Dr Liz Hanna is Chair of the Environmental Health Working Group at the World Federation of Public Health Associations, and an Honorary Senior Fellow at the Climate Change Institute in The Australian National University.

“Australia needs to take note. We now have very clear evidence that global warming is not only with us now, it is accelerating, and it is a global phenomenon, not mere local climatic variability. We know this trend will continue as global emissions continue to climb.

The northern hemisphere 2019 summer is breaking new records in Europe, the sub-continent, Asia and across the United States, exposing hundreds of millions to lethal heat exposures. 
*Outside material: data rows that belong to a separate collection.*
-- ==== Sys2Proof/Laws/PerInstr.lean ====
section
/-! SUPPORT. Of every instruction: its fields and literal words have the form of its opcode, and from them the decoder's last
stage builds the instruction again (R164, R165). -/

set_option Elab.async false

namespace Sys2Proof.Laws

/-- The opcode of the fields has a form, which gives the count of literals; the fields of a well-formed instruction are in
the classes of the form; and they build the instruction. Of an event it says nothing: it has no word. -/
def Rebuild.Statement (i : Instr) : Prop :=
  ∀ r, i.raw = some r → ∃ f, formOf r.op = some f ∧ r.lits.length = f.nLits r.b ∧
    (i.wf = true → (f.d.ok r.d && f.a.ok r.a && f.b.ok r.b) = true ∧
      ∀ w, buildInstr r.op r.d r.a r.b (r.lits.getD 0 0) (r.lits.getD 1 0) w = i)
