theorem vfLit_finishes {x : Word} {f : Nat → Ex → Ex → Ex → Ex} {g : Nat → Nat → Ex}
    (ho : exec i s = .next (vfLit i d a b x f s))
    (hg : ∀ l k, f (mRND s.t.mode) (fltElem s a l k) (fltElem s b l k) (s.fltLit (mET s.t.mode) x) = g l k) :
    s.FinishesCont i true d (mET s.t.mode) (rounded s g) := by
  refine h.finishesCont (fun l => List.map_congr_left fun k hk => ?_) ho rfl
  have hk := List.mem_range.1 hk
  rw [fltElem_eq h a l _ hk, fltElem_eq h b l _ hk]
  exact congrArg (Fmt.round _ _) (hg l k)

theorem execVfldexp_finishes : s.FinishesCont (.vfldexp d a b) true d (mET s.t.mode) (rounded s fun l k => (fltElem s a l k).scale
    (if etCount (mET s.t.mode) = 1 then (s.vReg b l).toInt else sgnOf 16 ((s.vReg b l).toNat / 2 ^ (16 * k)))) := by
  refine h.finishesCont (i := .vfldexp d a b) (fun l => List.map_congr_left fun k hk => ?_) rfl rfl
  have hk := List.mem_range.1 hk
  have hint : sgnOf 32 (s.vReg b l).toNat = (s.vReg b l).toInt := by
    rw [sgnOf_eq_toInt (by decide), BitVec.ofNat_toNat, BitVec.setWidth_eq]
  dsimp only
  rw [fltElem_eq h a l _ hk, h.rv, hint, sgnOf_elemOf]
  rfl

theorem execVfrint_finishes : s.FinishesCont (.vfrint d a b) (b == 5) d (mET s.t.mode) (rounded s fun l k => (fltElem s a l k).rint
    (let rm := s.rmAt s.srTab l k
     if b = 5 then rm else { rm with rnd := b })) := by
  refine h.finishesCont (i := .vfrint d a b) (fun l => List.map_congr_left fun k hk => ?_) rfl rfl
  dsimp only
  rw [fltElem_eq h a l _ (List.mem_range.1 hk)]
  rfl

end

end Sys2Proof.Machine

end

section
/-! ## Conversions, codebook weights and packing (R118, R235, R237 to R239) -/

namespace Sys2Proof.Machine
open Sys2Proof Sys2Proof.Claims

/-! ### Several registers a lane -/

/-- Writing result registers writes the team's vector registers alone. -/
theorem wvRegs_frame (s : State) (outs : List LaneOut) (d n : Nat) :
    s.wvRegs outs d n = { s with t := { s.t with v := (s.wvRegs outs d n).t.v } } := by
  induction n generalizing s d with
  | zero => rfl
  | succ n ih =>
    rw [State.wvRegs, ih]
    rfl

/-- What v_k holds in a lane after v_n is written in some lanes. -/
theorem vReg_wv_map {lanes : List Nat} (hlt : ∀ l ∈ lanes, l < 1024) (hn : lanes.Nodup) {l : Nat} (hl : l < 1024) (s : State)
    (n k : Nat) (f : Nat → Word) :
    (s.wv n (lanes.map fun l => (l, f l))).vReg k l = if k = n ∧ l ∈ lanes then f l else s.vReg k l := by
  by_cases hk : k = n
  · subst hk
    by_cases hmem : l ∈ lanes
    · rw [if_pos ⟨rfl, hmem⟩]
      refine vReg_wv_self ?_ (List.mem_map.2 ⟨l, hmem, rfl⟩)
      simpa [List.map_map, Function.comp_def] using hn
    · rw [if_neg fun hc => hmem hc.2]
      refine sget_sputs_of_notMem 0 _ _ fun p hp e => hmem ?_
      simp only [List.map_map, List.mem_map, Function.comp_apply] at hp
      obtain ⟨j, hj, rfl⟩ := hp
      have := hlt j hj
      dsimp only at e
      obtain rfl : j = l := by omega
      exact hj
  · rw [if_neg fun hc => hk hc.1]
    refine vReg_wv_ne (fun p hp => ?_) hk hl
    obtain ⟨j, hj, rfl⟩ := List.mem_map.1 hp
    exact hlt j hj

/-- What v_k holds in a lane after the results of some lanes went to n registers from v_d on. -/
theorem vReg_wvRegs {F : Nat → LaneOut} (hF : ∀ l, (F l).lane = l) {lanes : List Nat} (hlt : ∀ l ∈ lanes, l < 1024)
    (hn : lanes.Nodup) {l : Nat} (hl : l < 1024) (s : State) (k d n : Nat) :
    (s.wvRegs (lanes.map F) d n).vReg k l =
      if l ∈ lanes ∧ d ≤ k ∧ k < d + n then BitVec.ofNat 32 ((F l).vals.getD ((F l).vals.length - (d + n - k)) 0)
      else s.vReg k l := by
  induction n generalizing s d with
  | zero => rw [State.wvRegs, if_neg (by omega)]
  | succ n ih =>
    have hmap : ((lanes.map F).map fun o => (o.lane, BitVec.ofNat 32 (o.vals.getD (o.vals.length - (n + 1)) 0))) =
        lanes.map fun l => (l, BitVec.ofNat 32 ((F l).vals.getD ((F l).vals.length - (n + 1)) 0)) := by
      simp [hF, Function.comp_def]
    rw [State.wvRegs, ih, hmap, vReg_wv_map hlt hn hl]
    by_cases hkd : k = d
    · subst hkd
      rw [if_neg (by omega), Nat.add_sub_cancel_left]
      simp
    · have hk : d + 1 ≤ k ∧ k < d + 1 + n ↔ d ≤ k ∧ k < d + (n + 1) := by omega
      simp only [hk, hkd, false_and, if_false, show d + 1 + n - k = d + (n + 1) - k by omega]

/-- What u holds after s has given every active lane the words x in n registers from v_d on. -/
structure State.Fills (s u : State) (words d n : Nat) (rounds : Bool) (x : Nat → Nat → Nat) : Prop where
  past : s.Past u words
  keeps : s.KeepsV u ((List.range n).map fun r => d + r)
  frame : s.OnlyVG u
  srng : u.t.srng = if rounds && mRND s.t.mode == 5 then s.srLast else s.t.srng
  reg : ∀ l r, l < 1024 → r < n → u.vReg (d + r) l = if s.laneOn l then BitVec.ofNat 32 (x l r) else s.vReg (d + r) l

/-- An instruction that is not held back gives each active lane its registers. -/
theorem State.Finishes.fills {s : State} {i : Instr} {rounds : Bool} {d n m : Nat} {bad : Nat → Nat → Bool} {vals : Nat → List Nat}
    (hfin : s.Finishes i rounds d n vals m bad) (h : s.Clear) (hc : s.checks i = none) (ha : i.attaches = false)
    (hb : noHold s m bad) (hlen : ∀ l, (vals l).length = n) :
    ∃ u, exec i s = .next u ∧ s.Fills u i.nWords d n rounds fun l r => (vals l).getD r 0 := by
  obtain ⟨body, F, ho, hbody, hl, hv, hbad⟩ := hfin
  rw [finishF_of_noHold hbad hb (srStep_mode s rounds) ha] at hbody
  obtain ⟨u, hexec, hpast, hfr, hs, hvr⟩ := h.exec_vregs hc ho hbody (wvRegs_frame _ _ d n)
  have hreg (k l : Nat) (hlt : l < 1024) : u.vReg k l = if l ∈ onLanes s ∧ d ≤ k ∧ k < d + n then
      BitVec.ofNat 32 ((F l).vals.getD ((F l).vals.length - (d + n - k)) 0) else s.vReg k l := by
    have hw := vReg_wvRegs hl (fun _ => onLanes_lt) (onLanes_nodup s) hlt (s.srStep rounds) k d n
    have hs : (s.srStep rounds).vReg k l = s.vReg k l := by rw [srStep_eq]; rfl
    rwa [hs, State.vReg, ← hvr] at hw
  refine ⟨u, hexec, hpast, fun k l hlt hk => ?_, hfr, hs, fun l r hlt hr => ?_⟩
  · rw [hreg k l hlt, if_neg]
    rintro ⟨-, hd, hn⟩
    exact hk (List.mem_map.2 ⟨k - d, List.mem_range.2 (by omega), by omega⟩)
  · rw [hreg _ l hlt]
    by_cases hon : s.laneOn l = true
    · rw [if_pos ⟨mem_onLanes.2 hon, by omega, by omega⟩, if_pos hon, hv, hlen]
      congr 2
      omega
    · rw [if_neg fun hc => hon (mem_onLanes.1 hc.1), if_neg hon]

/-- One FP32 result a lane. -/
theorem State.Clear.finishesOne {s : State} (h : s.Clear) {i : Instr} {rounds : Bool} {d : Nat} {x : Nat → Nat} {g : Nat → Nat}
    (hg : ∀ l, g l = x l) {body : State → State} (ho : exec i s = .next (Machine.issue i s body))
    (hb : body s = (s.srStep rounds).finishF i d 1 (s.actLanes.map fun l => outC 0 l [g l])) :
    s.Finishes i rounds d 1 (fun l => [x l % 2 ^ 32]) 1 fun l _ => Fmt.fp32.nonFinite (x l) := by
  rw [h.actLanes] at hb
  exact ⟨body, _, ho, hb, fun _ => rfl, fun l => by rw [hg]; rfl, fun l => by rw [hg]; rfl⟩

/-! ### CVT (R118, R235) -/

theorem getD_elems {et k : Nat} (c : Nat) (hk : k < etCount et) : (elems et c).getD k 0 = elemOf (etWidth et) k c :=
  getD_map_range _ 0 hk

theorem packElems_zeros (w n : Nat) : packElems w ((List.range n).map fun _ => 0) = 0 := by
  induction List.range n with
  | nil => rfl
  | cons k r ih => rw [List.map_cons, packElems, ih]; simp

theorem packElems_append_zeros (w n : Nat) (l : List Nat) : packElems w (l ++ (List.range n).map fun _ => 0) = packElems w l := by
  induction l with
  | nil => exact packElems_zeros w n
  | cons x r ih => rw [List.cons_append, packElems, packElems, ih]

/-- Elements past the last one given are zero. -/
theorem packElems_range_min (w n m : Nat) (f : Nat → Nat) :
    packElems w ((List.range (min n m)).map f) = packElems w ((List.range m).map fun k => if k < n then f k else 0) := by
  rcases Nat.le_total m n with hle | hle
  · rw [min_eq_right hle]
    congr 1
    exact List.map_congr_left fun k hk => (if_pos (Nat.lt_of_lt_of_le (List.mem_range.1 hk) hle)).symm
  · obtain ⟨j, rfl⟩ := Nat.exists_eq_add_of_le hle
    rw [min_eq_left hle, List.range_add, List.map_append, List.map_map]
    have hhead : (List.range n).map (fun k => if k < n then f k else 0) = (List.range n).map f :=
      List.map_congr_left fun k hk => if_pos (List.mem_range.1 hk)
    have htail : (List.range j).map ((fun k => if k < n then f k else 0) ∘ fun x => n + x) = (List.range j).map fun _ => 0 :=
      List.map_congr_left fun k _ => if_neg (Nat.not_lt.2 (Nat.le_add_right n k))
    rw [hhead, htail, packElems_append_zeros]

/-! ### The width of a rounded value (R115) -/

theorem Fmt.sgn_le (f : Fmt) (neg : Bool) : f.sgn neg ≤ 2 ^ (f.exp + f.man) := by
  unfold Fmt.sgn
  split
  · exact le_refl _
  · exact Nat.zero_le _

theorem Fmt.inf_lt (f : Fmt) : (2 ^ f.exp - 1) * 2 ^ f.man < 2 ^ (f.exp + f.man) := by
  rw [Nat.pow_add]
  exact Nat.mul_lt_mul_of_pos_right (Nat.sub_lt (Nat.two_pow_pos _) Nat.one_pos) (Nat.two_pow_pos _)
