-- ==== Sys2Proof/Decode.lean ====
section
/-!
DEFINITION. Instruction words (`30_encoding.md`): the fields of a slot under either byte order, the decoder (total on any
slots, rejecting by name), and after it the encoder. The decoder follows the spec's own splits of the opcode byte
(R68 to R71); which conformance groups and writes a runtime accepts is `Machine/Legal.lean`.
-/

namespace Sys2Proof

/-! ### Register numbers and fields -/

/-- The register a 4-bit field names; 11 to 15 name none (`30_encoding.md` R76). -/
def Reg.ofField (n : BitVec 4) : Option Reg :=
  match n.toNat with
  | 0 => some .r0
  | 1 => some .r1
  | 2 => some .r2
  | 3 => some .r3
  | 4 => some .r4
  | 5 => some .r5
  | 6 => some .r6
  | 7 => some .r7
  | 8 => some .r8
  | 9 => some .r9
  | 10 => some .r10
  | _ => none

/-- The 4-bit field of a register. -/
def Reg.toField : Reg → BitVec 4
  | .r0 => 0
  | .r1 => 1
  | .r2 => 2
  | .r3 => 3
  | .r4 => 4
  | .r5 => 5
  | .r6 => 6
  | .r7 => 7
  | .r8 => 8
  | .r9 => 9
  | .r10 => 10

/-- The fields of one slot (`30_encoding.md` R61). -/
structure Fields where
  opcode : BitVec 8
  dst : BitVec 4
  src : BitVec 4
  off : Offset
  imm : Word32
deriving DecidableEq, Repr

/-- Byte `k` of a slot, in ascending address order. -/
def byteOf (x : Slot) (k : Nat) : Byte := x.extractLsb' (8 * k) 8

/-- The fields of a slot on a host (`30_encoding.md` R61 to R64): the register nibbles swap places, and 'offset' and
'imm' are in the host's byte order. -/
def fieldsOf (e : Endian) (x : Slot) : Fields :=
  match e with
  | .little =>
    { opcode := byteOf x 0
      dst := (byteOf x 1).extractLsb' 0 4
      src := (byteOf x 1).extractLsb' 4 4
      off := byteOf x 3 ++ byteOf x 2
      imm := byteOf x 7 ++ byteOf x 6 ++ byteOf x 5 ++ byteOf x 4 }
  | .big =>
    { opcode := byteOf x 0
      dst := (byteOf x 1).extractLsb' 4 4
      src := (byteOf x 1).extractLsb' 0 4
      off := byteOf x 2 ++ byteOf x 3
      imm := byteOf x 4 ++ byteOf x 5 ++ byteOf x 6 ++ byteOf x 7 }

/-- A 16-bit number with its two bytes in the other order. -/
def swapped16 (v : BitVec 16) : BitVec 16 := v.extractLsb' 0 8 ++ v.extractLsb' 8 8

/-- A 32-bit number with its four bytes in the other order. -/
def swapped32 (v : BitVec 32) : BitVec 32 :=
  v.extractLsb' 0 8 ++ v.extractLsb' 8 8 ++ v.extractLsb' 16 8 ++ v.extractLsb' 24 8

/-- The canonical word of a slot's fields (`30_encoding.md` R65). -/
def canonicalWord (f : Fields) : Slot := f.imm ++ f.off ++ f.src ++ f.dst ++ f.opcode

/-- The slot that holds the fields on a host, the way back from `fieldsOf` (`30_encoding.md` R61 to R65): on a
little-endian host it is the canonical word. -/
def slotOf (e : Endian) (f : Fields) : Slot :=
  match e with
  | .little => canonicalWord f
  | .big => swapped32 f.imm ++ swapped16 f.off ++ f.dst ++ f.src ++ f.opcode

/-! ### The decoder -/

/-- Why slots are not an instruction. Every one of them is `IllegalInstruction` when fetched (`60_exceptions.md`
R384). -/
inductive DecodeError where
  /-- An opcode byte that is assigned to nothing (`30_encoding.md` R75). -/
  | reservedOpcode
  /-- A reserved value of a selecting field (`30_encoding.md` R78). -/
  | reservedSelector
  /-- A register field above 10 (`30_encoding.md` R76). -/
  | badRegister
  /-- An unused field that is not zero, under `STRICT_UNUSED` (`30_encoding.md` R66). -/
  | unusedFieldNotZero
  /-- A wide instruction in the last slot (`30_encoding.md` R67). -/
  | missingSecondSlot
  /-- A second slot whose reserved half is not zero, whatever `STRICT_UNUSED` is (`30_encoding.md` R67). -/
  | reservedHalfNotZero
  /-- No slot at all. -/
  | noSlot
deriving DecidableEq, Repr

/-- What a decoder answers. -/
abbrev Decoded := Except DecodeError Instr

/-- Go on where the unused fields are zero; with `STRICT_UNUSED = false` they are ignored (`30_encoding.md` R66). -/
def unusedZero (strict zero : Bool) (k : Decoded) : Decoded :=
  if strict && !zero then .error .unusedFieldNotZero else k

/-- Go on with the register a field names (`30_encoding.md` R76). -/
def regField (n : BitVec 4) (k : Reg → Decoded) : Decoded :=
  match Reg.ofField n with
  | some r => k r
  | none => .error .badRegister
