/-- With the registers read written, natural alignment, and one readable and writable region holding the n bytes:
each simple atomic stores the W-bit sum, OR, AND or XOR of the old memory value and the low W bits of x[src];
every other byte and every register is unchanged; pc goes one slot on (the model's count of draws, log 14, moves
by n). (R55, R320, R321, R322, R325, R327, R329, R331, R335, R337, R339, R341.) -/
def Obligations.AtomicResult : Prop :=
  ∀ (s : State) (dst src : Reg) (off : Offset) (base x : Word),
    s.reg dst = .written base → s.reg src = .written x →
    let ea : Word := base + off.signExtend 64
    let y := fun k : Nat => s.byteAt k (ea.toNat + k)
    let le := s.params.hostEndian = .little
    let word : Word32 := if le then y 3 ++ y 2 ++ y 1 ++ y 0 else y 0 ++ y 1 ++ y 2 ++ y 3
    let double : Word := if le then y 7 ++ y 6 ++ y 5 ++ y 4 ++ y 3 ++ y 2 ++ y 1 ++ y 0
      else y 0 ++ y 1 ++ y 2 ++ y 3 ++ y 4 ++ y 5 ++ y 6 ++ y 7
    let x32 : Word32 := x.setWidth 32
    ∀ i n v, (i, n, v) ∈ ([
      (.aadd32 dst src off, 4, (word + x32).setWidth 64), (.aor32 dst src off, 4, (word ||| x32).setWidth 64),
      (.aand32 dst src off, 4, (word &&& x32).setWidth 64), (.axor32 dst src off, 4, (word ^^^ x32).setWidth 64),
      (.aadd64 dst src off, 8, double + x), (.aor64 dst src off, 8, double ||| x),
      (.aand64 dst src off, 8, double &&& x), (.axor64 dst src off, 8, double ^^^ x)] :
      List (Instr × Nat × Word)) →
      ea.toNat % n = 0 → ea.toNat + n ≤ 2 ^ 64 →
      (∃ r ∈ s.params.regions, r.readable = true ∧ r.writable = true ∧ r.base.toNat ≤ ea.toNat ∧
        ea.toNat + n ≤ r.base.toNat + r.len) →
      ∃ m, exec i s = .next { s with mem := m, pc := s.pc + 1, draws := s.draws + n } ∧
        (∀ k < n, m.get (ea.toNat + k) =
          some (if le then v.extractLsb' (8 * k) 8 else v.extractLsb' (8 * (n - 1 - k)) 8)) ∧
        (∀ a, a < ea.toNat ∨ ea.toNat + n ≤ a → m.get a = s.mem.get a)

/-- With the registers read written, natural alignment, and one readable and writable region holding the n bytes:
each fetching atomic stores f(old) (XCHG: the low W bits of x[src]) and then writes the old memory value, zero-
extended, to the source register; every other byte and register is unchanged; pc goes one slot on (the model's
count of draws, log 14, moves by n). It holds with the source as base register too. (R55, R323, R326, R328, R330,
R332, R333, R336, R338, R340, R342, R343.) -/
def Obligations.AtomicFetchResult : Prop :=
  ∀ (s : State) (dst src : Reg) (off : Offset) (base x : Word),
    s.reg dst = .written base → s.reg src = .written x →
    let ea : Word := base + off.signExtend 64
    let y := fun k : Nat => s.byteAt k (ea.toNat + k)
    let le := s.params.hostEndian = .little
    let word : Word32 := if le then y 3 ++ y 2 ++ y 1 ++ y 0 else y 0 ++ y 1 ++ y 2 ++ y 3
    let double : Word := if le then y 7 ++ y 6 ++ y 5 ++ y 4 ++ y 3 ++ y 2 ++ y 1 ++ y 0
      else y 0 ++ y 1 ++ y 2 ++ y 3 ++ y 4 ++ y 5 ++ y 6 ++ y 7
    let x32 : Word32 := x.setWidth 32
    ∀ i n v old, (i, n, v, old) ∈ ([
      (.aadd32Fetch dst src off, 4, (word + x32).setWidth 64, word.setWidth 64),
      (.aor32Fetch dst src off, 4, (word ||| x32).setWidth 64, word.setWidth 64),
      (.aand32Fetch dst src off, 4, (word &&& x32).setWidth 64, word.setWidth 64),
      (.axor32Fetch dst src off, 4, (word ^^^ x32).setWidth 64, word.setWidth 64),
      (.axchg32 dst src off, 4, x32.setWidth 64, word.setWidth 64),
      (.aadd64Fetch dst src off, 8, double + x, double), (.aor64Fetch dst src off, 8, double ||| x, double),
      (.aand64Fetch dst src off, 8, double &&& x, double), (.axor64Fetch dst src off, 8, double ^^^ x, double),
      (.axchg64 dst src off, 8, x, double)] : List (Instr × Nat × Word × Word)) →
      ea.toNat % n = 0 → ea.toNat + n ≤ 2 ^ 64 →
      (∃ r ∈ s.params.regions, r.readable = true ∧ r.writable = true ∧ r.base.toNat ≤ ea.toNat ∧
        ea.toNat + n ≤ r.base.toNat + r.len) →
      ∃ m, exec i s = .next { s with regs := s.regs.set src (.written old), mem := m, pc := s.pc + 1, draws := s.draws + n } ∧
        (∀ k < n, m.get (ea.toNat + k) =
          some (if le then v.extractLsb' (8 * k) 8 else v.extractLsb' (8 * (n - 1 - k)) 8)) ∧
        (∀ a, a < ea.toNat ∨ ea.toNat + n ≤ a → m.get a = s.mem.get a)

/-- With the three registers read written, natural alignment, and one readable and writable region holding the n
bytes: when the old memory value equals the low W bits of R0 the low W bits of x[src] are stored, else the old
value; in either case R0 receives the old value zero-extended and no other register changes; every other byte is
unchanged; pc goes one slot on (the model's count of draws, log 14, moves by n). (R55, R322, R324, R334, R344,
R345, R347.) -/
def Obligations.CompareExchangeResult : Prop :=
  ∀ (s : State) (dst src : Reg) (off : Offset) (base x c : Word),
    s.reg dst = .written base → s.reg src = .written x → s.reg .r0 = .written c →
    let ea : Word := base + off.signExtend 64
    let y := fun k : Nat => s.byteAt k (ea.toNat + k)
    let le := s.params.hostEndian = .little
    let word : Word32 := if le then y 3 ++ y 2 ++ y 1 ++ y 0 else y 0 ++ y 1 ++ y 2 ++ y 3
    let double : Word := if le then y 7 ++ y 6 ++ y 5 ++ y 4 ++ y 3 ++ y 2 ++ y 1 ++ y 0
      else y 0 ++ y 1 ++ y 2 ++ y 3 ++ y 4 ++ y 5 ++ y 6 ++ y 7
    ∀ i n v old, (i, n, v, old) ∈ ([
      (.acmpxchg32 dst src off, 4,
        (if word = c.setWidth 32 then x.setWidth 32 else word).setWidth 64, word.setWidth 64),
      (.acmpxchg64 dst src off, 8, if double = c then x else double, double)] :
      List (Instr × Nat × Word × Word)) →
      ea.toNat % n = 0 → ea.toNat + n ≤ 2 ^ 64 →
      (∃ r ∈ s.params.regions, r.readable = true ∧ r.writable = true ∧ r.base.toNat ≤ ea.toNat ∧
        ea.toNat + n ≤ r.base.toNat + r.len) →
      ∃ m, exec i s = .next { s with regs := s.regs.set .r0 (.written old), mem := m, pc := s.pc + 1, draws := s.draws + n } ∧
        (∀ k < n, m.get (ea.toNat + k) =
          some (if le then v.extractLsb' (8 * k) 8 else v.extractLsb' (8 * (n - 1 - k)) 8)) ∧
        (∀ a, a < ea.toNat ∨ ea.toNat + n ≤ a → m.get a = s.mem.get a)

/-- In every state LDDW writes the 64-bit concatenation of next_imm (high half) and imm (low half) to its
destination, moves pc by two, and changes nothing else. (R350, R352.) -/
def Obligations.LddwResult : Prop :=
  ∀ (s : State) (dst : Reg) (imm nextImm : Word32),
    exec (.lddw dst imm nextImm) s =
      .next { s with regs := s.regs.set dst (.written (nextImm ++ imm)), pc := s.pc + 2 }

/-- Where the platform function of the form is defined at its argument (for the two value forms, MAP_VAL of the
map plus the signed next_imm modulo 2^64), the destination receives that address, pc moves by two, and nothing
else changes. (R350, R351, R353, R354, R355, R356, R357, R358.) -/
def Obligations.AddressResult : Prop :=
  ∀ (s : State) (dst : Reg) (imm nextImm : Word32),
    let val := fun map : Option Word =>
      map.bind fun m => (lookup s.params.mapVal m).map fun area => area + nextImm.signExtend 64
    ∀ i address, (i, address) ∈ ([
      (.ldMapFd dst imm, lookup s.params.mapByFd imm),
      (.ldMapValFd dst imm nextImm, val (lookup s.params.mapByFd imm)),
      (.ldVarAddr dst imm, lookup s.params.varAddr imm),
      (.ldCodeAddr dst imm, lookup s.params.codeAddr (s.pc, imm)),
      (.ldMapIdx dst imm, lookup s.params.mapByIdx imm),
      (.ldMapValIdx dst imm nextImm, val (lookup s.params.mapByIdx imm))] : List (Instr × Option Word)) →
      ∀ v, address = some v →
        exec i s = .next { s with regs := s.regs.set dst (.written v), pc := s.pc + 2 }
The accompanying droughts and power outages dramatically increase human health risks by depriving people access to life-saving water and cooling.

Cities in the USA are declaring “Heat Emergencies”, yet despite increasing heat events, Australia’s preparedness remains woefully inadequate following decades of politicising and wilfully ignoring the sound scientific evidence.

Australia’s huge geographical size delivers heat exposure threats ranging from extreme-dry-heat to super-hot-with-high-humidity, so the responses must be tailored to the physiological threats.

On a national level, there is a need for a massive public education program akin to the Life Be In It campaigns so that ALL Australians understand heat risks, recognise the symptoms and know the management of heat stress. Importantly, measures to protect against heat stress must be common knowledge, even among children.

Australia needs to re-examine legislation frameworks to enshrine the duty of care to provide safe environments, at work, at play and in the community. Response capacity of Australia’s health and emergency sectors has failed previous heatwaves as victims wait 8 hours for an ambulance. Meanwhile, the health workforce still receives no heat management training. 

We have been warned. Heat Emergencies are barrelling towards us and Australia can no longer pretend this is not happening. It is quite simple, we either prepare or die.”

Ian Lowe is Emeritus professor of science, technology and society at Griffith University, Qld and former President of the Australian Conservation Foundation.

“This sophisticated new study uses a variety of methods to reconstruct the global temperature record for the last 2000 years.

It confirms “the extraordinary rate” of recent increases in global temperature and confirms that it is virtually certain that this warming is being caused by human activity. The study also shows that the models being used produce reasonable estimates of temperature increase, “further justifying the use of such models as a basis for regional-to-global scale simulations” of the future impacts of putting more greenhouse gases into the air. 

This surely means that it is now indefensible to behave as if slowing climate change is a luxury, an optional extra if it doesn’t slow economic growth.

More than 700 local authorities and several countries have accepted that we have “a climate emergency” that demands urgent and concerted action. So opening new coal provinces like the Galilee Basin, or expanding exports of other fossil fuels such as LNG, are acts of criminal irresponsibility.

As well as curbing exports of fossil fuels and cleaning up electricity supply by investing in renewables, we desperately need a coordinated approach to our release of greenhouse gases, with particular attention to transport, agriculture and manufacturing.”